The altimeter needle slowly approached 1,650 feet.  1,500 feet, 500 feet above Lincoln was as low as he was willing to go.  If the clouds moved in any more, he’d have to just fly IFR and deal with it.  He turned to mom. 
She held Kim in her lap and stared out the windshield into the darkness beyond, looking uneasy.  Her face was silhouetted against the intermittent flash of the wing tip strobe beyond her window.  She glanced at him, and smiled nervously.  They were thinking the same thing.  Dad spoke into his microphone.
            “Were going in pretty low,” he said.  “Why don’t you give Kim to Chris, and help me keep an eye out.  We should try to get our bearings in case the clouds move in again.  I might have to go through them.” 

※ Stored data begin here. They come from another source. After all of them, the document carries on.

-- ==== Sys2Proof/Machine/Flags.lean ====
section
/-! DEFINITION. The flag engine (40_alu.md R110 to R116, 41_memory_access.md R150) and the condition table
(42_control_flow.md R185). -/

namespace Sys2Proof.Machine

/-- What `AddWithCarry` answers: the 32-bit result, the carry out and the overflow (R110). -/
structure AddResult where
  r : Word
  carry : Bool
  overflow : Bool
deriving DecidableEq, Repr

/-- `AddWithCarry(a, b, cin)` (R110, R115): the exact sum, its low 32 bits, its bit 32, and the signed overflow. -/
def addWithCarry (a b : Word) (cin : Bool) : AddResult :=
  let sum : Nat := a.toNat + b.toNat + cin.toNat
  let r : Word := BitVec.ofNat 32 sum
  { r := r, carry := sum.testBit 32, overflow := a.msb == b.msb && r.msb != a.msb }

/-- `x - y` (R116): `AddWithCarry(x, ~y, 1)`, or `AddWithCarry(x, -y, 0)` under `SUB_CARRY = negate_first` (R6). -/
def subtract (mode : SubCarry) (x y : Word) : AddResult :=
  match mode with
  | .fused => addWithCarry x (~~~y) true
  | .negateFirst => addWithCarry x (-y) false

/-- `(v & mask) == 0` at width `w` bits (R112, R150). -/
def zeroAt (w : Nat) (v : Word) : Bool := v.setWidth w == 0

/-- `v[w - 1]` (R112, R150). -/
def negAt (w : Nat) (v : Word) : Bool := v.getLsbD (w - 1)

/-- The Z, N mask (R111, R150): with `c = 1` write Z and N from `v` at width `w`; C, V, IE, PIE keep their values. -/
def State.writeZN (s : State) (c : Bool) (w : Nat) (v : Word) : State :=
  s.setSr (if c then { s.sr with z := zeroAt w v, n := negAt w v } else s.sr)

/-- The C, V, Z, N mask of the add/sub family (R111, R114). -/
def State.writeCVZN (s : State) (c : Bool) (a : AddResult) : State :=
  s.setSr (if c then { s.sr with c := a.carry, v := a.overflow, z := zeroAt 32 a.r, n := negAt 32 a.r } else s.sr)

/-- The sixteen condition codes, 0 to 15 in this order (R185). -/
inductive Cond where
  | sp
  | mz
  | gt
  | le
  | ge
  | lt
  | hi
  | ls
  | cc
  | cs
  | pl
  | mi
  | ne
  | eq
  | vc
  | vs
deriving DecidableEq, Repr

/-- The condition table (R185). -/
def Cond.holds (cond : Cond) (sr : StatusReg) : Bool :=
  match cond with
  | .sp => !sr.n && !sr.z
  | .mz => sr.n || sr.z
  | .gt => !sr.z && (sr.n == sr.v)
  | .le => sr.z || (sr.n != sr.v)
  | .ge => sr.n == sr.v
  | .lt => sr.n != sr.v
  | .hi => sr.c && !sr.z
  | .ls => !sr.c || sr.z
  | .cc => !sr.c
  | .cs => sr.c
  | .pl => !sr.n
  | .mi => sr.n
  | .ne => !sr.z
  | .eq => sr.z
  | .vc => !sr.v
  | .vs => sr.v

end Sys2Proof.Machine
end

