-- ==== Sys2Proof/Machine/Core.lean ====
section
/-! DEFINITION. The machine as the host sees it. -/

def Sys2Proof.core : Host.Core :=
  { State := Sys2Proof.Machine.State
    Fault := Sys2Proof.Machine.Fault
    Refusal := Sys2Proof.Machine.Refusal
    step := Sys2Proof.Machine.step
    reset := Sys2Proof.Machine.State.reset }
end

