/-- The model's choice (DESIGN CHOICE, log 2) with R80, R260: an instruction loaded by `withFetchWord` is the one the next
step runs. -/
def Obligations.LoadedWordIsRunByTheNextStep : Prop :=
  ∀ (s : State) (w : Nat), s.enabled → (s.config.misalignedFetch = .bytes ∨ s.pc0.toNat % 4 = 0) → w < 2 ^ 32 →
    step (s.withFetchWord 32 w) = exec (decodeWord (BitVec.ofNat 32 w)) (s.withFetchWord 32 w)

/-- R31, R33: no step is enabled from a halted, an exited or a refused state. The names of the stops are the model's (log
17). -/
def Obligations.NoStepAfterTheRunHasEnded : Prop :=
  ∀ s : State,
    (∀ reason, s.runState = .halted reason → step s = .fault .runHalted) ∧
    (∀ code, s.runState = .exited code → step s = .fault .runExited) ∧
    (s.runState = .running → s.refused = true → step s = .refused .runRefused)

/-- R81 (D31, log 20): a fetch past `memTop` halts with `FetchOutOfRange` and changes nothing else. -/
def Obligations.FetchPastMemoryHalts : Prop :=
  ∀ s : State, s.enabled → s.memTop < s.pc0.toNat + 4 →
    step s = .next { s with runState := .halted .fetchOutOfRange }

/-- R35, R261 (D29, D30, logs 12, 13): the state after reset: every value R35 states, and no register counts as written. -/
def Obligations.ResetLeavesTheStatedValues : Prop :=
  (∀ r : Reg, State.reset.reg r = 0) ∧ State.reset.sr.toBits = 0 ∧
  State.reset.pc0 = 0 ∧ State.reset.pc1 = 4 ∧ State.reset.pc2 = 8 ∧
  (∀ a, Memory.read State.reset.mem a = 0) ∧ State.reset.runState = .running ∧
  State.reset.memErrLog = [] ∧ State.reset.refused = false ∧ ∀ r : Reg, State.reset.hasWritten r = false

/-- The invariant holds after reset. -/
def Obligations.ResetMeetsTheInvariant : Prop := State.reset.Inv

/-- R28, R21, R30: every step keeps the invariant: memory in canonical form and inside the buffer, `PC2 = PC1 + 4`, and
register 0 reading 0, and a register that nothing has written holding its reset value 0 (R35). It holds whatever the host
answers (log 21). -/
def Obligations.EveryStepKeepsTheInvariant : Prop :=
  ∀ s t : State, s.Inv → step s = .next t → t.Inv

/-- R30: two memories in canonical form that read alike everywhere are the same data (log 31). -/
def Obligations.CanonicalMemoriesThatReadAlikeAreEqual : Prop :=
  ∀ m m' : Memory, Memory.wf m → Memory.wf m' → (∀ a, Memory.read m a = Memory.read m' a) → m = m'

/-! ### Rules about every step -/

/-- R21: no step changes register 0; every write to it is discarded. -/
def Obligations.NoStepChangesRegisterZero : Prop :=
  ∀ s t : State, step s = .next t → t.reg 0 = s.reg 0

/-- R36, R32: the configuration is fixed for the run, and the error log only grows, by at most one record of this step. -/
def Obligations.ConfigurationFixedAndErrorLogOnlyGrows : Prop :=
  ∀ s t : State, step s = .next t → t.config = s.config ∧
    ∃ new : List MemErr, t.memErrLog = s.memErrLog ++ new ∧ new.length ≤ 1 ∧ ∀ e ∈ new, e.pc = s.pc0
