@[simp] theorem State.setReg_config (i : Reg) (v : Word) : (s.setReg i v).config = s.config := rfl

@[simp] theorem State.setReg_hostCalls (i : Reg) (v : Word) : (s.setReg i v).hostCalls = s.hostCalls := rfl

@[simp] theorem State.setReg_memTop (i : Reg) (v : Word) : (s.setReg i v).memTop = s.memTop := rfl

/-! ### `setSr` -/

@[simp] theorem State.setSr_regs (sr : StatusReg) : (s.setSr sr).regs = s.regs := rfl

@[simp] theorem State.setSr_sr (sr : StatusReg) : (s.setSr sr).sr = sr := rfl

@[simp] theorem State.setSr_pc0 (sr : StatusReg) : (s.setSr sr).pc0 = s.pc0 := rfl

@[simp] theorem State.setSr_pc1 (sr : StatusReg) : (s.setSr sr).pc1 = s.pc1 := rfl

@[simp] theorem State.setSr_pc2 (sr : StatusReg) : (s.setSr sr).pc2 = s.pc2 := rfl

@[simp] theorem State.setSr_mem (sr : StatusReg) : (s.setSr sr).mem = s.mem := rfl

@[simp] theorem State.setSr_runState (sr : StatusReg) : (s.setSr sr).runState = s.runState := rfl

@[simp] theorem State.setSr_memErrLog (sr : StatusReg) : (s.setSr sr).memErrLog = s.memErrLog := rfl

@[simp] theorem State.setSr_refused (sr : StatusReg) : (s.setSr sr).refused = s.refused := rfl

@[simp] theorem State.setSr_config (sr : StatusReg) : (s.setSr sr).config = s.config := rfl

@[simp] theorem State.setSr_hostCalls (sr : StatusReg) : (s.setSr sr).hostCalls = s.hostCalls := rfl

@[simp] theorem State.setSr_reg (sr : StatusReg) (r : Reg) : (s.setSr sr).reg r = s.reg r := rfl

@[simp] theorem State.setSr_written (sr : StatusReg) : (s.setSr sr).written = s.written := rfl

@[simp] theorem State.setSr_hasWritten (sr : StatusReg) (r : Reg) : (s.setSr sr).hasWritten r = s.hasWritten r := rfl

@[simp] theorem State.setSr_memTop (sr : StatusReg) : (s.setSr sr).memTop = s.memTop := rfl

/-! ### `advance` -/

@[simp] theorem State.advance_regs : s.advance.regs = s.regs := rfl

@[simp] theorem State.advance_sr : s.advance.sr = s.sr := rfl

@[simp] theorem State.advance_pc0 : s.advance.pc0 = s.pc1 := rfl

@[simp] theorem State.advance_pc1 : s.advance.pc1 = s.pc2 := rfl

@[simp] theorem State.advance_pc2 : s.advance.pc2 = s.pc2 + 4 := rfl

@[simp] theorem State.advance_mem : s.advance.mem = s.mem := rfl

@[simp] theorem State.advance_runState : s.advance.runState = s.runState := rfl

@[simp] theorem State.advance_memErrLog : s.advance.memErrLog = s.memErrLog := rfl

@[simp] theorem State.advance_refused : s.advance.refused = s.refused := rfl

@[simp] theorem State.advance_config : s.advance.config = s.config := rfl

@[simp] theorem State.advance_hostCalls : s.advance.hostCalls = s.hostCalls := rfl

@[simp] theorem State.advance_reg (r : Reg) : s.advance.reg r = s.reg r := rfl

@[simp] theorem State.advance_written : s.advance.written = s.written := rfl

@[simp] theorem State.advance_hasWritten (r : Reg) : s.advance.hasWritten r = s.hasWritten r := rfl

@[simp] theorem State.advance_memTop : s.advance.memTop = s.memTop := rfl

/-! ### `setTarget` -/

@[simp] theorem State.setTarget_regs (target : Word) : (s.setTarget target).regs = s.regs := rfl

@[simp] theorem State.setTarget_sr (target : Word) : (s.setTarget target).sr = s.sr := rfl

@[simp] theorem State.setTarget_pc0 (target : Word) : (s.setTarget target).pc0 = s.pc0 := rfl

@[simp] theorem State.setTarget_pc1 (target : Word) : (s.setTarget target).pc1 = s.pc1 := rfl

@[simp] theorem State.setTarget_pc2 (target : Word) : (s.setTarget target).pc2 = target := rfl

@[simp] theorem State.setTarget_mem (target : Word) : (s.setTarget target).mem = s.mem := rfl

@[simp] theorem State.setTarget_runState (target : Word) : (s.setTarget target).runState = s.runState := rfl

@[simp] theorem State.setTarget_memErrLog (target : Word) : (s.setTarget target).memErrLog = s.memErrLog := rfl

@[simp] theorem State.setTarget_refused (target : Word) : (s.setTarget target).refused = s.refused := rfl

@[simp] theorem State.setTarget_config (target : Word) : (s.setTarget target).config = s.config := rfl

@[simp] theorem State.setTarget_hostCalls (target : Word) : (s.setTarget target).hostCalls = s.hostCalls := rfl

@[simp] theorem State.setTarget_reg (target : Word) (r : Reg) : (s.setTarget target).reg r = s.reg r := rfl

@[simp] theorem State.setTarget_written (target : Word) : (s.setTarget target).written = s.written := rfl

@[simp] theorem State.setTarget_hasWritten (target : Word) (r : Reg) : (s.setTarget target).hasWritten r = s.hasWritten r := rfl

@[simp] theorem State.setTarget_memTop (target : Word) : (s.setTarget target).memTop = s.memTop := rfl

/-! ### `fatal` -/

@[simp] theorem State.fatal_regs (reason : HaltReason) : (s.fatal reason).regs = s.regs := rfl

@[simp] theorem State.fatal_sr (reason : HaltReason) : (s.fatal reason).sr = s.sr := rfl

@[simp] theorem State.fatal_pc0 (reason : HaltReason) : (s.fatal reason).pc0 = s.pc0 := rfl

@[simp] theorem State.fatal_pc1 (reason : HaltReason) : (s.fatal reason).pc1 = s.pc1 := rfl

@[simp] theorem State.fatal_pc2 (reason : HaltReason) : (s.fatal reason).pc2 = s.pc2 := rfl

@[simp] theorem State.fatal_mem (reason : HaltReason) : (s.fatal reason).mem = s.mem := rfl

@[simp] theorem State.fatal_runState (reason : HaltReason) : (s.fatal reason).runState = .halted reason := rfl

@[simp] theorem State.fatal_memErrLog (reason : HaltReason) : (s.fatal reason).memErrLog = s.memErrLog := rfl

@[simp] theorem State.fatal_refused (reason : HaltReason) : (s.fatal reason).refused = s.refused := rfl

@[simp] theorem State.fatal_config (reason : HaltReason) : (s.fatal reason).config = s.config := rfl

@[simp] theorem State.fatal_hostCalls (reason : HaltReason) : (s.fatal reason).hostCalls = s.hostCalls := rfl

@[simp] theorem State.fatal_reg (reason : HaltReason) (r : Reg) : (s.fatal reason).reg r = s.reg r := rfl

@[simp] theorem State.fatal_written (reason : HaltReason) : (s.fatal reason).written = s.written := rfl

@[simp] theorem State.fatal_hasWritten (reason : HaltReason) (r : Reg) : (s.fatal reason).hasWritten r = s.hasWritten r := rfl

@[simp] theorem State.fatal_memTop (reason : HaltReason) : (s.fatal reason).memTop = s.memTop := rfl

/-! ### `refuse` -/

@[simp] theorem State.refuse_regs : s.refuse.regs = s.regs := rfl

@[simp] theorem State.refuse_sr : s.refuse.sr = s.sr := rfl

@[simp] theorem State.refuse_pc0 : s.refuse.pc0 = s.pc0 := rfl

@[simp] theorem State.refuse_pc1 : s.refuse.pc1 = s.pc1 := rfl

@[simp] theorem State.refuse_pc2 : s.refuse.pc2 = s.pc2 := rfl

@[simp] theorem State.refuse_mem : s.refuse.mem = s.mem := rfl

@[simp] theorem State.refuse_runState : s.refuse.runState = s.runState := rfl

@[simp] theorem State.refuse_memErrLog : s.refuse.memErrLog = s.memErrLog := rfl

@[simp] theorem State.refuse_refused : s.refuse.refused = true := rfl

@[simp] theorem State.refuse_config : s.refuse.config = s.config := rfl

@[simp] theorem State.refuse_hostCalls : s.refuse.hostCalls = s.hostCalls := rfl

@[simp] theorem State.refuse_reg (r : Reg) : s.refuse.reg r = s.reg r := rfl

@[simp] theorem State.refuse_written : s.refuse.written = s.written := rfl

@[simp] theorem State.refuse_hasWritten (r : Reg) : s.refuse.hasWritten r = s.hasWritten r := rfl

@[simp] theorem State.refuse_memTop : s.refuse.memTop = s.memTop := rfl

/-! ### `recordCheck` -/

@[simp] theorem State.recordCheck_regs (err : Option MemErrKind) (ea : Word) : (s.recordCheck err ea).regs = s.regs := rfl

@[simp] theorem State.recordCheck_sr (err : Option MemErrKind) (ea : Word) : (s.recordCheck err ea).sr = s.sr := rfl

@[simp] theorem State.recordCheck_pc0 (err : Option MemErrKind) (ea : Word) : (s.recordCheck err ea).pc0 = s.pc0 := rfl

@[simp] theorem State.recordCheck_pc1 (err : Option MemErrKind) (ea : Word) : (s.recordCheck err ea).pc1 = s.pc1 := rfl

@[simp] theorem State.recordCheck_pc2 (err : Option MemErrKind) (ea : Word) : (s.recordCheck err ea).pc2 = s.pc2 := rfl

@[simp] theorem State.recordCheck_mem (err : Option MemErrKind) (ea : Word) : (s.recordCheck err ea).mem = s.mem := rfl

@[simp] theorem State.recordCheck_runState (err : Option MemErrKind) (ea : Word) : (s.recordCheck err ea).runState = s.runState := rfl

@[simp] theorem State.recordCheck_memErrLog (err : Option MemErrKind) (ea : Word) : (s.recordCheck err ea).memErrLog = s.memErrLog ++ err.toList.map (s.memErr ea) := rfl

@[simp] theorem State.recordCheck_refused (err : Option MemErrKind) (ea : Word) : (s.recordCheck err ea).refused = s.refused := rfl

@[simp] theorem State.recordCheck_config (err : Option MemErrKind) (ea : Word) : (s.recordCheck err ea).config = s.config := rfl

@[simp] theorem State.recordCheck_hostCalls (err : Option MemErrKind) (ea : Word) : (s.recordCheck err ea).hostCalls = s.hostCalls := rfl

Mom smiled again.  She unbuckled her seatbelt and turned to get Chris’ attention.  He was sitting awake in his seat and smiled at her immediately as she caught his eye.  He leaned forward to hear her.  She covered her microphone and loudly spoke over the drone of the engines.
“I need you to hold Kim for a little while, okay?” she said. 
He smiled and held out his hands.  Mom gently lifted the sleeping little girl toward Chris over the front seat.  Chris unbuckled his belt and softly took her to him and positioned her on his lap so she faced forward.  Her head lulled back onto his shoulder as he pulled some slack out of the seat belt to make room for her, and then clicked it securely around them both.  Kim settled back into the security of her brother’s embrace and fell quickly back asleep.  Mom looked at her oldest boy and was proud of him.
“I love you,” she mouthed to him, and smiled.